Gewissensnöte? Theoretisch ja, praktisch schon lange nicht mehr. Der Ehrliche ist bekanntlich der Dumme, sagt uns ein bekannter Fernsehmann. Vor allem sollte man sich eines klar machen: der wie weit auch immer "(un)ausgegorene Quatsch" hat Methode, ist von grundauf pervers und hört auf Namen wie ALG II oder Hartz IV. Er handelt von der Entrechtung der Ärmsten, zu denen morgen nahezu jeder, auch ohne eigenes Verschulden, gehören kann. Dies perverse System macht die Reichen reicher, zu Lasten der Armen, die den Reichtum finanzieren und ermöglichen. Es stellt Wettbewerbsfähigkeit von Firmen und Begriffe wie Globalisierung über Menschen und behauptet, dazu sei vor allem Verzicht der Mehrheit nötig. Dabei wird gelogen, betrogen und getrickst, was das Zeug hält. Denn Deutschland kommt mit der Globalisierung sehr gut zurecht, ist z. B. weiterhin Exportweltmeister - warum die Politik vor allem den Export anheizt, z. B. durch die höhere MWSt., verstehe wer will. Gruppen wie die INSM und die Bertelsmannstiftung haben ihre Finger fast überall im Spiel, der Neoliberalismus, was Erfolge angeht eigentlich mit der Regierung Schröder am Ende und ohne echte Legitimation, feiert weiter Triumphe in Wahlen. Gut situierte Einzelne, wie Roman Herzog halten es für richtig, dass die Politik auf Teufel komm 'raus "Veränderungen" gegen die Mehrheit der Deutschen durchsetzt, misst daran sogar den Erfolg von Politik und Politikern. 

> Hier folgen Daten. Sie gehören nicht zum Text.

@[simp] theorem State.withSpill_start : (s.withSpill v).start = s.start := rfl
@[simp] theorem State.withSpill_clock : (s.withSpill v).clock = s.clock := rfl
@[simp] theorem State.withSpill_pins : (s.withSpill v).pins = s.pins := rfl
@[simp] theorem State.withSpill_chanW : (s.withSpill v).chanW = s.chanW := rfl
@[simp] theorem State.withSpill_chanX : (s.withSpill v).chanX = s.chanX := rfl
@[simp] theorem State.withSpill_balance : (s.withSpill v).balance = s.balance := rfl
@[simp] theorem State.withSpill_floats : (s.withSpill v).floats = s.floats := rfl
@[simp] theorem State.withSpill_pump : (s.withSpill v).pump = s.pump := rfl
@[simp] theorem State.withSpill_link : (s.withSpill v).link = s.link := rfl
@[simp] theorem State.withSpill_table : (s.withSpill v).table = s.table := rfl
@[simp] theorem State.withSpill_window : (s.withSpill v).window = s.window := rfl
@[simp] theorem State.withSpill_screen : (s.withSpill v).screen = s.screen := rfl
@[simp] theorem State.withSpill_spill : (s.withSpill v).spill = v := rfl
@[simp] theorem State.withSpill_alarms : (s.withSpill v).alarms = s.alarms := rfl
@[simp] theorem State.withSpill_events : (s.withSpill v).events = s.events := rfl
@[simp] theorem State.withSpill_town : (s.withSpill v).town = s.town := rfl
@[simp] theorem State.withSpill_pending : (s.withSpill v).pending = s.pending := rfl
@[simp] theorem State.withSpill_cfg : (s.withSpill v).cfg = s.cfg := rfl
@[simp] theorem State.withSpill_own : (s.withSpill v).own = s.own := rfl
@[simp] theorem State.withSpill_started : (s.withSpill v).started = s.started := rfl
@[simp] theorem State.withSpill_working : (s.withSpill v).working = s.working := rfl
@[simp] theorem State.withSpill_operating : (s.withSpill v).operating = s.operating := rfl
@[simp] theorem State.withSpill_screenRuns : (s.withSpill v).screenRuns = s.screenRuns := rfl
@[simp] theorem State.withSpill_weirRuns : (s.withSpill v).weirRuns = s.weirRuns := rfl
@[simp] theorem State.withSpill_stamp : (s.withSpill v).stamp = s.stamp := rfl

end Spill

section Alarms

variable (v : Alarms)

@[simp] theorem State.withAlarms_start : (s.withAlarms v).start = s.start := rfl
@[simp] theorem State.withAlarms_clock : (s.withAlarms v).clock = s.clock := rfl
@[simp] theorem State.withAlarms_pins : (s.withAlarms v).pins = s.pins := rfl
@[simp] theorem State.withAlarms_chanW : (s.withAlarms v).chanW = s.chanW := rfl
@[simp] theorem State.withAlarms_chanX : (s.withAlarms v).chanX = s.chanX := rfl
@[simp] theorem State.withAlarms_balance : (s.withAlarms v).balance = s.balance := rfl
@[simp] theorem State.withAlarms_floats : (s.withAlarms v).floats = s.floats := rfl
@[simp] theorem State.withAlarms_pump : (s.withAlarms v).pump = s.pump := rfl
@[simp] theorem State.withAlarms_link : (s.withAlarms v).link = s.link := rfl
@[simp] theorem State.withAlarms_table : (s.withAlarms v).table = s.table := rfl
@[simp] theorem State.withAlarms_window : (s.withAlarms v).window = s.window := rfl
@[simp] theorem State.withAlarms_screen : (s.withAlarms v).screen = s.screen := rfl
@[simp] theorem State.withAlarms_spill : (s.withAlarms v).spill = s.spill := rfl
@[simp] theorem State.withAlarms_alarms : (s.withAlarms v).alarms = v := rfl
@[simp] theorem State.withAlarms_events : (s.withAlarms v).events = s.events := rfl
@[simp] theorem State.withAlarms_town : (s.withAlarms v).town = s.town := rfl
@[simp] theorem State.withAlarms_pending : (s.withAlarms v).pending = s.pending := rfl
@[simp] theorem State.withAlarms_cfg : (s.withAlarms v).cfg = s.cfg := rfl
@[simp] theorem State.withAlarms_own : (s.withAlarms v).own = s.own := rfl
@[simp] theorem State.withAlarms_started : (s.withAlarms v).started = s.started := rfl
@[simp] theorem State.withAlarms_working : (s.withAlarms v).working = s.working := rfl
@[simp] theorem State.withAlarms_operating : (s.withAlarms v).operating = s.operating := rfl
@[simp] theorem State.withAlarms_screenRuns : (s.withAlarms v).screenRuns = s.screenRuns := rfl
@[simp] theorem State.withAlarms_weirRuns : (s.withAlarms v).weirRuns = s.weirRuns := rfl
@[simp] theorem State.withAlarms_stamp : (s.withAlarms v).stamp = s.stamp := rfl

end Alarms

section Events

variable (v : EventQueue)

@[simp] theorem State.withEvents_start : (s.withEvents v).start = s.start := rfl
@[simp] theorem State.withEvents_clock : (s.withEvents v).clock = s.clock := rfl
@[simp] theorem State.withEvents_pins : (s.withEvents v).pins = s.pins := rfl
@[simp] theorem State.withEvents_chanW : (s.withEvents v).chanW = s.chanW := rfl
@[simp] theorem State.withEvents_chanX : (s.withEvents v).chanX = s.chanX := rfl
@[simp] theorem State.withEvents_balance : (s.withEvents v).balance = s.balance := rfl
@[simp] theorem State.withEvents_floats : (s.withEvents v).floats = s.floats := rfl
@[simp] theorem State.withEvents_pump : (s.withEvents v).pump = s.pump := rfl
@[simp] theorem State.withEvents_link : (s.withEvents v).link = s.link := rfl
@[simp] theorem State.withEvents_table : (s.withEvents v).table = s.table := rfl
@[simp] theorem State.withEvents_window : (s.withEvents v).window = s.window := rfl
@[simp] theorem State.withEvents_screen : (s.withEvents v).screen = s.screen := rfl
@[simp] theorem State.withEvents_spill : (s.withEvents v).spill = s.spill := rfl
@[simp] theorem State.withEvents_alarms : (s.withEvents v).alarms = s.alarms := rfl
@[simp] theorem State.withEvents_events : (s.withEvents v).events = v := rfl
@[simp] theorem State.withEvents_town : (s.withEvents v).town = s.town := rfl
@[simp] theorem State.withEvents_pending : (s.withEvents v).pending = s.pending := rfl
@[simp] theorem State.withEvents_cfg : (s.withEvents v).cfg = s.cfg := rfl
@[simp] theorem State.withEvents_own : (s.withEvents v).own = s.own := rfl
@[simp] theorem State.withEvents_started : (s.withEvents v).started = s.started := rfl
@[simp] theorem State.withEvents_working : (s.withEvents v).working = s.working := rfl
@[simp] theorem State.withEvents_operating : (s.withEvents v).operating = s.operating := rfl
@[simp] theorem State.withEvents_screenRuns : (s.withEvents v).screenRuns = s.screenRuns := rfl
@[simp] theorem State.withEvents_weirRuns : (s.withEvents v).weirRuns = s.weirRuns := rfl
@[simp] theorem State.withEvents_stamp : (s.withEvents v).stamp = s.stamp := rfl

end Events

section Town

variable (v : Town)

@[simp] theorem State.withTown_start : (s.withTown v).start = s.start := rfl
@[simp] theorem State.withTown_clock : (s.withTown v).clock = s.clock := rfl
@[simp] theorem State.withTown_pins : (s.withTown v).pins = s.pins := rfl
@[simp] theorem State.withTown_chanW : (s.withTown v).chanW = s.chanW := rfl
@[simp] theorem State.withTown_chanX : (s.withTown v).chanX = s.chanX := rfl
@[simp] theorem State.withTown_balance : (s.withTown v).balance = s.balance := rfl
@[simp] theorem State.withTown_floats : (s.withTown v).floats = s.floats := rfl
@[simp] theorem State.withTown_pump : (s.withTown v).pump = s.pump := rfl
@[simp] theorem State.withTown_link : (s.withTown v).link = s.link := rfl
@[simp] theorem State.withTown_table : (s.withTown v).table = s.table := rfl
@[simp] theorem State.withTown_window : (s.withTown v).window = s.window := rfl
@[simp] theorem State.withTown_screen : (s.withTown v).screen = s.screen := rfl
@[simp] theorem State.withTown_spill : (s.withTown v).spill = s.spill := rfl
@[simp] theorem State.withTown_alarms : (s.withTown v).alarms = s.alarms := rfl
@[simp] theorem State.withTown_events : (s.withTown v).events = s.events := rfl
@[simp] theorem State.withTown_town : (s.withTown v).town = v := rfl
@[simp] theorem State.withTown_pending : (s.withTown v).pending = s.pending := rfl
@[simp] theorem State.withTown_cfg : (s.withTown v).cfg = s.cfg := rfl
@[simp] theorem State.withTown_own : (s.withTown v).own = s.own := rfl
@[simp] theorem State.withTown_started : (s.withTown v).started = s.started := rfl
@[simp] theorem State.withTown_working : (s.withTown v).working = s.working := rfl
@[simp] theorem State.withTown_operating : (s.withTown v).operating = s.operating := rfl
@[simp] theorem State.withTown_screenRuns : (s.withTown v).screenRuns = s.screenRuns := rfl
@[simp] theorem State.withTown_weirRuns : (s.withTown v).weirRuns = s.weirRuns := rfl
@[simp] theorem State.withTown_stamp : (s.withTown v).stamp = s.stamp := rfl

end Town

section Pending

variable (v : List Instr)

@[simp] theorem State.withPending_start : (s.withPending v).start = s.start := rfl
@[simp] theorem State.withPending_clock : (s.withPending v).clock = s.clock := rfl
@[simp] theorem State.withPending_pins : (s.withPending v).pins = s.pins := rfl
@[simp] theorem State.withPending_chanW : (s.withPending v).chanW = s.chanW := rfl
@[simp] theorem State.withPending_chanX : (s.withPending v).chanX = s.chanX := rfl
@[simp] theorem State.withPending_balance : (s.withPending v).balance = s.balance := rfl
@[simp] theorem State.withPending_floats : (s.withPending v).floats = s.floats := rfl
@[simp] theorem State.withPending_pump : (s.withPending v).pump = s.pump := rfl
@[simp] theorem State.withPending_link : (s.withPending v).link = s.link := rfl
@[simp] theorem State.withPending_table : (s.withPending v).table = s.table := rfl
@[simp] theorem State.withPending_window : (s.withPending v).window = s.window := rfl
@[simp] theorem State.withPending_screen : (s.withPending v).screen = s.screen := rfl
@[simp] theorem State.withPending_spill : (s.withPending v).spill = s.spill := rfl
@[simp] theorem State.withPending_alarms : (s.withPending v).alarms = s.alarms := rfl
@[simp] theorem State.withPending_events : (s.withPending v).events = s.events := rfl
@[simp] theorem State.withPending_town : (s.withPending v).town = s.town := rfl
@[simp] theorem State.withPending_pending : (s.withPending v).pending = v := rfl
@[simp] theorem State.withPending_cfg : (s.withPending v).cfg = s.cfg := rfl
@[simp] theorem State.withPending_own : (s.withPending v).own = s.own := rfl
@[simp] theorem State.withPending_started : (s.withPending v).started = s.started := rfl
@[simp] theorem State.withPending_working : (s.withPending v).working = s.working := rfl
@[simp] theorem State.withPending_operating : (s.withPending v).operating = s.operating := rfl
@[simp] theorem State.withPending_screenRuns : (s.withPending v).screenRuns = s.screenRuns := rfl
@[simp] theorem State.withPending_weirRuns : (s.withPending v).weirRuns = s.weirRuns := rfl
@[simp] theorem State.withPending_stamp : (s.withPending v).stamp = s.stamp := rfl

end Pending

/-- Two states that agree in every block are one. -/
theorem State.ext_blocks {s t : State} (h1 : s.start = t.start) (h2 : s.clock = t.clock) (h3 : s.pins = t.pins) (h4 : s.chanW = t.chanW)
    (h5 : s.chanX = t.chanX) (h6 : s.balance = t.balance) (h7 : s.floats = t.floats) (h8 : s.pump = t.pump) (h9 : s.link = t.link)
    (h10 : s.table = t.table) (h11 : s.window = t.window) (h12 : s.screen = t.screen) (h13 : s.spill = t.spill) (h14 : s.alarms = t.alarms)
    (h15 : s.events = t.events) (h16 : s.town = t.town) (h17 : s.pending = t.pending) : s = t := by
  cases s; cases t; simp_all

end Sys2Proof.Machine
end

Der Staat verliert so m. E. die Legitimation. Natürlich wäre es besser, anstatt mit gleicher Münze zurückzuzahlen, diesen Politiker und ihren Helfeshelfer in den Medien, den Unis und Interessensverbänden den Staat, unseren Staat, den die sich unter den Nagel gerissen haben, wieder wegzunehmen. Aber eher geht ein Kamel durch ein Nadelöhr, als dass die Deutschen die Revolution machen, die hier m. E. mehr als überfällig ist. Bis vor ca. 10 Jahren hätte ich nicht für möglich gehalten, was man seit dem in Deutschland beobachten kann. Nämlich wie eine Clique von Hassadeuren und gierigen Idioten ein ganzes Land zu Grunde richtet. Die Zahl derer, die sich ein anderes Land wünschen, steigt zwar, aber sie ist noch viel zu gering und was sie zu sagen haben wird oft genug tot geschwiegen. Wer sich ein wenig alternativ und abseits des Mainstreams aus m. E. berufenem Munde informieren will, dem empfehle ich als Einstieg die lesenswerten Nachdenkseiten. Der Leser sei aber gewarnt: Wer den Hinweisen da folgt, braucht oft starke Nerven.

M. Boettcher


----------



## Avor (11 April 2007)

*AW: Hartz IV-Kinder: Vorsicht bei Kommunionsgeschenken*

Hallo drboe,

der Tucholsky-Spruch sollte aktuell erweitert  werden:

"...sie sind an der Regierung nur als Marionetten und Erfüllungsgehilfen."   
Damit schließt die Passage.